* **Task item**
Repeat exactly the lines from the line containing "def State.invitedTo (s" to the last line of the listing, including both.

─── Exercise materials ───

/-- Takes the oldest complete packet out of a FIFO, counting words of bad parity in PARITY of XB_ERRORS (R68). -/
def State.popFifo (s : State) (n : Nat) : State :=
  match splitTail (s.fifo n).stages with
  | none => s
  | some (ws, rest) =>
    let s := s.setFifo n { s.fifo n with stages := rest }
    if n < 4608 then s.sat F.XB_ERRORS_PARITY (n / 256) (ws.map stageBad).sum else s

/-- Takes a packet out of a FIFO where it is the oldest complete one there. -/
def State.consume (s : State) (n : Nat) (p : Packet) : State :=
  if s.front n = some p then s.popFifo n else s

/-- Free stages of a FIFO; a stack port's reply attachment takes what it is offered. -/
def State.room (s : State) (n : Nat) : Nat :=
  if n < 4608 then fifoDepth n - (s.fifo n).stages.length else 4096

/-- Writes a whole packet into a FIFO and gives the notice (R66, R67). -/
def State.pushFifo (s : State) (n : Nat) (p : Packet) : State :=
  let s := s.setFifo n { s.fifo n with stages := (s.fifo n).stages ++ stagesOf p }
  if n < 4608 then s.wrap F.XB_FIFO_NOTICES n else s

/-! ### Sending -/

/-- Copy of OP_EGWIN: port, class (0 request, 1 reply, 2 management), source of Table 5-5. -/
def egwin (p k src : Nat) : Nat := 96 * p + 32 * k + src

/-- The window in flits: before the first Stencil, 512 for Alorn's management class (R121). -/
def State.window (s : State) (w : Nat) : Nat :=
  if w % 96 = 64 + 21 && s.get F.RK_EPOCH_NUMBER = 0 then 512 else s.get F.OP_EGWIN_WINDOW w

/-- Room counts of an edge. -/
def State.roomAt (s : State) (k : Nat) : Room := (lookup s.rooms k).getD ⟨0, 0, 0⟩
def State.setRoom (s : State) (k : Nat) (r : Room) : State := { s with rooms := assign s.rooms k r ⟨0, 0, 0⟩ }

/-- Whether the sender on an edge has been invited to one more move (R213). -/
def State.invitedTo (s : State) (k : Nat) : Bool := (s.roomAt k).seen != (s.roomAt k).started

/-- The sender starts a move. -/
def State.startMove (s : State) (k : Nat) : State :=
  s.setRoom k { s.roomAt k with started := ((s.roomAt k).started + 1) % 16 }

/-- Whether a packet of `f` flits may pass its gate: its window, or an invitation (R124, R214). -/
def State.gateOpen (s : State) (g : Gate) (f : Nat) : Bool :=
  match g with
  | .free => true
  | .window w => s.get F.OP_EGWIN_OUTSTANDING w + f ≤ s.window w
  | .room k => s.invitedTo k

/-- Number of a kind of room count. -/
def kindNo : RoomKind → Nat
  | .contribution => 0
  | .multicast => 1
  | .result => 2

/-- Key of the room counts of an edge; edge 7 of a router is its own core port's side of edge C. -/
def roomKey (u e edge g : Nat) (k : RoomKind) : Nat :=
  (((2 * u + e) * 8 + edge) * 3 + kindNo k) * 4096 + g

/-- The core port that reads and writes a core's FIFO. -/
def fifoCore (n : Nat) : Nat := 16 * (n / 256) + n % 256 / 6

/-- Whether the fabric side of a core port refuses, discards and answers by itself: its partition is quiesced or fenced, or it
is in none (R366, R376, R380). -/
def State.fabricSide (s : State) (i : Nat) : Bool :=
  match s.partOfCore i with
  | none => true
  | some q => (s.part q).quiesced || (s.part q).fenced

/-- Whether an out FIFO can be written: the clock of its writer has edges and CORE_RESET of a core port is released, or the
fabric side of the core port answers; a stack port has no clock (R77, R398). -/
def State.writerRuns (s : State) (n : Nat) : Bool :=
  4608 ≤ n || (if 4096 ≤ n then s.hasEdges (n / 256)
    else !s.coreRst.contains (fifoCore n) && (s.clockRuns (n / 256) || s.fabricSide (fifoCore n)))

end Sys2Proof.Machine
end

───

* **Response area**
def State.invitedTo (s : State) (k : Nat) : Bool := (s.roomAt k).seen != (s.roomAt k).started

/-- The sender starts a move. -/
def State.startMove (s : State) (k : Nat) : State :=
  s.setRoom k { s.roomAt k with started := ((s.roomAt k).started + 1) % 16 }

/-- Whether a packet of `f` flits may pass its gate: its window, or an invitation (R124, R214). -/
def State.gateOpen (s : State) (g : Gate) (f : Nat) : Bool :=
  match g with
  | .free => true
  | .window w => s.get F.OP_EGWIN_OUTSTANDING w + f ≤ s.window w
  | .room k => s.invitedTo k

/-- Number of a kind of room count. -/
def kindNo : RoomKind → Nat
  | .contribution => 0
  | .multicast => 1
  | .result => 2

/-- Key of the room counts of an edge; edge 7 of a router is its own core port's side of edge C. -/
def roomKey (u e edge g : Nat) (k : RoomKind) : Nat :=
  (((2 * u + e) * 8 + edge) * 3 + kindNo k) * 4096 + g

/-- The core port that reads and writes a core's FIFO. -/
def fifoCore (n : Nat) : Nat := 16 * (n / 256) + n % 256 / 6

/-- Whether the fabric side of a core port refuses, discards and answers by itself: its partition is quiesced or fenced, or it
is in none (R366, R376, R380). -/
def State.fabricSide (s : State) (i : Nat) : Bool :=
  match s.partOfCore i with
  | none => true
  | some q => (s.part q).quiesced || (s.part q).fenced

/-- Whether an out FIFO can be written: the clock of its writer has edges and CORE_RESET of a core port is released, or the
fabric side of the core port answers; a stack port has no clock (R77, R398). -/
def State.writerRuns (s : State) (n : Nat) : Bool :=
  4608 ≤ n || (if 4096 ≤ n then s.hasEdges (n / 256)
    else !s.coreRst.contains (fifoCore n) && (s.clockRuns (n / 256) || s.fabricSide (fifoCore n)))

end Sys2Proof.Machine
end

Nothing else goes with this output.